=== Section Start ===
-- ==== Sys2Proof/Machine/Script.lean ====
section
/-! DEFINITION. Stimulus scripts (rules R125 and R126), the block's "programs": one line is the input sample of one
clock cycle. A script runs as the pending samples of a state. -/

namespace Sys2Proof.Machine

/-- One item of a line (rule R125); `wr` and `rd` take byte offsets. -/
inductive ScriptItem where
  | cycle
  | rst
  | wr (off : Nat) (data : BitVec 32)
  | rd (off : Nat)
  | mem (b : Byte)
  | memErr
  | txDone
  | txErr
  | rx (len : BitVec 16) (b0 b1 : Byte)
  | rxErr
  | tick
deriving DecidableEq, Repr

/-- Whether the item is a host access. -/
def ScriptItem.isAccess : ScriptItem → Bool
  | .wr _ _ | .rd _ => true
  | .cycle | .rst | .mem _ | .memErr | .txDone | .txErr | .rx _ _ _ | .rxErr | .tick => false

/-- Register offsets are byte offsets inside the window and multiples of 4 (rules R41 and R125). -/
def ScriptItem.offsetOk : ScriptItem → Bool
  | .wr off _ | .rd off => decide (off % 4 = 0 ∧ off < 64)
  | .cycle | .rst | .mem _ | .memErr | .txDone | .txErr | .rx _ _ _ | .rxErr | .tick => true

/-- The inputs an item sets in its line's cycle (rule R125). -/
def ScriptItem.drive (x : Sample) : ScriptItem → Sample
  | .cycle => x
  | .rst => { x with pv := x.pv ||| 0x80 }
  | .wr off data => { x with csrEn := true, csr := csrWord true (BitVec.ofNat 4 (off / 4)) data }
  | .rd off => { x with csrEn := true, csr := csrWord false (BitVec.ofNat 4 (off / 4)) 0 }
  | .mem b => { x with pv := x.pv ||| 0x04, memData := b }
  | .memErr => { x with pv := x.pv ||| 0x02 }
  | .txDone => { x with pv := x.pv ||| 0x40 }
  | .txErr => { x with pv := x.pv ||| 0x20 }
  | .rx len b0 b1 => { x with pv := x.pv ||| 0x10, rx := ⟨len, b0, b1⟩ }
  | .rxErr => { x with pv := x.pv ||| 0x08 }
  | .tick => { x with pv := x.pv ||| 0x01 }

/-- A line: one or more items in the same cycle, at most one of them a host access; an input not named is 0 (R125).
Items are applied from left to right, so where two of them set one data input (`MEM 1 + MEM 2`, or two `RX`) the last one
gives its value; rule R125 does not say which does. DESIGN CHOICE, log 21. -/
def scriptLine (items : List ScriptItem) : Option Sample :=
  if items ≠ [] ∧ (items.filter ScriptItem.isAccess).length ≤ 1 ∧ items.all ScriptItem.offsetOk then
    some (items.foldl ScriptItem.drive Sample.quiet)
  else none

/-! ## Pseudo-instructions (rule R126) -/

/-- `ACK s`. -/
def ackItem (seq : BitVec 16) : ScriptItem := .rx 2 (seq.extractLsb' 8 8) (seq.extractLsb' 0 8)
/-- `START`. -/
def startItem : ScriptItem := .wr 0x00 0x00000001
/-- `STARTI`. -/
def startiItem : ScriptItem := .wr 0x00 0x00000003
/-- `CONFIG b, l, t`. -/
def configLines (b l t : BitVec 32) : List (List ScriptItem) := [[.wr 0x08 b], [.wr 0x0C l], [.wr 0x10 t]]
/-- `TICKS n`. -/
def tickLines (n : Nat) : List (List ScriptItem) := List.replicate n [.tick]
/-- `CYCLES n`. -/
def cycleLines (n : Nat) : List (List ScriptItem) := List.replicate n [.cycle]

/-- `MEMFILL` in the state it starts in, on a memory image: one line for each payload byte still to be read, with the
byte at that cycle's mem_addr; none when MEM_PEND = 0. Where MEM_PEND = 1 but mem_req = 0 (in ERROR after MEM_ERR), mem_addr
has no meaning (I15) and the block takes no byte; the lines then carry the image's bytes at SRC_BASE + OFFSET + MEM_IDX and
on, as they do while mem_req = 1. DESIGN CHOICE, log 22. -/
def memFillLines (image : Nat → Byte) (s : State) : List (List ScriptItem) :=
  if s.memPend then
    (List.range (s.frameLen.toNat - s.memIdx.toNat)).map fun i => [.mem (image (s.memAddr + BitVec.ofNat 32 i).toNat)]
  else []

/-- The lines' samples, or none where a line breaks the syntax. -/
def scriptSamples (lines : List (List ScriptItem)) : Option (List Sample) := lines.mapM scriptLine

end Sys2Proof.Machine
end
=== Section End ===
◆ What the task requires: Your reply should be one number: how many lines in the records contain "rules".

◆ Problem solution: 2